WHAT THE TASK ASKS -
Find the count of lines in the material below that include the word "Machine". State nothing but that number.

RECORDS SUPPLIED -
□ □ □ □ □

-- ==== Sys2Proof/Machine/Aud.lean ====
section
/-!
DEFINITION. The audio ports (spec/16_audio.md): capture and play rings, channel status, loop-through, start and clock
faults.
-/
namespace Sys2Proof.Machine
open Sys2Proof

/-- An audio port's inner state. -/
def State.ap (s : State) (p : Nat) : AudPort := s.aud.port.toList.getD p {}
def State.modAp (s : State) (p : Nat) (g : AudPort → AudPort) : State :=
  { s with aud := { s.aud with port := s.aud.port.setIfInBounds p (g (s.ap p)) } }

/-- DIR is OUT. -/
def State.audOut (s : State) (p : Nat) : Bool := s.on (AUD_P_CFG__DIR p)
/-- SOURCE is HOST. -/
def State.audHost (s : State) (p : Nat) : Bool := s.f (AUD_P_CFG__SOURCE p) == 15
/-- The port runs from an external clock: a slave I²S port or an AES3 input (R322, R326). -/
def State.audExt (s : State) (p : Nat) : Bool :=
  if s.on (AUD_P_CFG__AES3 p) then !s.audOut p else s.on (AUD_P_CFG__SLAVE p)

/-- An ERR bit of a port is set: vector 29 (registers, AUD_IRQ). -/
def State.audErr (s : State) (p : Nat) (x : Fld) : State := (s.raise x).pendIf AUD_IRQ_PEND__PEND p (s.bit AUD_IRQ__EN p) 29

/-- Set a bit of the block's FLAGS (Table 16-2). -/
def State.audFlag (s : State) (p i : Nat) : State := s.modAp p (fun q => { q with flags := q.flags ||| 2 ^ i })

/-- TARGET of an audio port. -/
def audTarget (p : Nat) : Nat := 0x7000 + p

/-! ### Frames and slots (R323, R324, R328, R329) -/

/-- CRCC of AES3 over the first 23 bytes of a channel's status (R324; log 35). -/
def crcc (cs : List Byte) : Nat := (cs.take 23).foldl (fun c b => crcShiftR 0xB8 8 (c ^^^ b.toNat)) 0xFF

/-- Channel status with byte 23 computed for professional use (R324). -/
def withCrcc (cs : List Byte) : List Byte :=
  let cs := padBytes 24 cs
  if (cs.getD 0 0).toNat % 2 = 1 then cs.take 23 ++ [BitVec.ofNat 8 (crcc cs)] else cs

/-- Channel status of both channels, ready to send. -/
def sentCs (cs : List Byte) : List Byte := withCrcc (cs.take 24) ++ withCrcc (cs.drop 24)

/-- A received channel status fails its CRCC. -/
def crccBad (cs : List Byte) : Bool := (cs.getD 0 0).toNat % 2 == 1 && crcc cs != (cs.getD 23 0).toNat

/-- Channel status bytes of a block's C bits, frame 0 first. -/
def csBytes : Nat → List Bool → List Byte
  | 0, _ => []
  | n + 1, l => BitVec.ofNat 8 (ofMsb ((l.take 8 ++ List.replicate (8 - l.length) false).reverse)) :: csBytes n (l.drop 8)

/-- A sample as a ring stores it (R329): `z` on frame 0. -/
def subBytes (pack4 aes z : Bool) (x : AudSub) : List Byte :=
  if pack4 then
    leBytes 4 (x.smp.toNat + (if aes then 0x1000000 * b2n x.v + 0x2000000 * b2n x.u + 0x4000000 * b2n x.c + 0x8000000 * b2n x.p
      else 0) + 0x10000000 * b2n z)
  else leBytes 3 x.smp.toNat

/-- The sample area of a block. -/
def sampleBytes (pack4 aes : Bool) (fs : List AudFrame) : List Byte :=
  (List.range fs.length).flatMap (fun i =>
    let f := fs.getD i {}
    subBytes pack4 aes (i == 0) f.a ++ subBytes pack4 aes (i == 0) f.b)

/-- A sample read back from a ring. -/
def subOf (pack4 aes : Bool) (bs : List Byte) (o : Nat) : AudSub :=
  if pack4 then
    let w := leNat ((bs.drop o).take 4)
    { smp := BitVec.ofNat 24 w, v := aes && bitAt w 24 }
  else { smp := BitVec.ofNat 24 (leNat ((bs.drop o).take 3)) }

/-- Address of a ring slot. -/
def State.slotAddr (s : State) (p k : Nat) : Nat :=
  s.rn (AUD_P_RING_HI p) * 0x100000000 + s.f (AUD_P_RING_LO__BASE_LO p) * 0x1000 + 2048 * (k % 2 ^ s.f (AUD_P_CFG__LOG2N p))

/-- Write block `k` of an input port to its capture ring: samples and channel status, then the descriptor line (R328). -/
def State.writeSlot (s : State) (p : Nat) : State :=
  let q := s.ap p
  let aes := s.on (AUD_P_CFG__AES3 p)
  let fs := (q.frames ++ List.replicate (192 - q.frames.length) ({} : AudFrame)).take 192
  let zeros := q.zeros + (192 - q.frames.length)
  let vs := if aes then (q.frames.map (fun f => b2n f.a.v + b2n f.b.v)).sum else 0
  let cs := if aes then csBytes 24 (q.frames.map (·.a.c)) ++ csBytes 24 (q.frames.map (·.b.c)) else List.replicate 48 0
  let crccErr := aes && (crccBad (cs.take 24) || crccBad (cs.drop 24))
  let flags := q.flags ||| 1 ||| 128 * b2n crccErr ||| 512 * b2n (s.on (AUD_P_CFG__PACK4 p))
  let a := s.slotAddr p q.k
  let s := s.writeMem (a + 128) (sampleBytes (s.on (AUD_P_CFG__PACK4 p)) aes fs)
  let s := s.writeMem (a + 64) cs
  let s := s.writeMem a (padBytes 64 (leBytes 4 q.k ++ leBytes 4 q.epoch ++ leBytes 4 q.ns ++ leBytes 4 flags ++ leBytes 2 zeros
    ++ leBytes 2 vs))
  s.modAp p (fun q => { q with inCs := cs })

/-- The slot of block `k` of a play ring; none is an underrun (R331). -/
def State.readSlot (s : State) (p k : Nat) : Option PlayBlk :=
  let bs := s.memBytes (s.slotAddr p k) 1664
  let g := fun (a : Nat) => leNat ((bs.drop a).take 4)
  if g 0 ≠ k ∨ g 12 % 2 = 0 then none
  else
    let pack4 := s.on (AUD_P_CFG__PACK4 p)
    let aes := s.on (AUD_P_CFG__AES3 p)
    let w := if pack4 then 4 else 3
    some {
      frames := (List.range 192).map (fun i => ⟨subOf pack4 aes bs (128 + 2 * w * i), subOf pack4 aes bs (128 + 2 * w * i + w)⟩)
      cs := (bs.drop 64).take 48 }

/-! ### Slots on the line (R323, R324) -/

/-- The sample of an I²S slot: the top 24 of its 32 bits (R323). -/
def i2sSub (slot : Nat) : AudSub := { smp := BitVec.ofNat 24 (bitsAt slot 8 24) }

/-- Slots 4 to 31 of an AES3 subframe, slot 4 first, hold an odd number of ones (R324). -/
def aesOdd (slots : Nat) : Bool := (((List.range 28).map (fun i => bitsAt slots (4 + i) 1)).sum) % 2 == 1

□ □ □ □ □

EXERCISE ANSWER -
2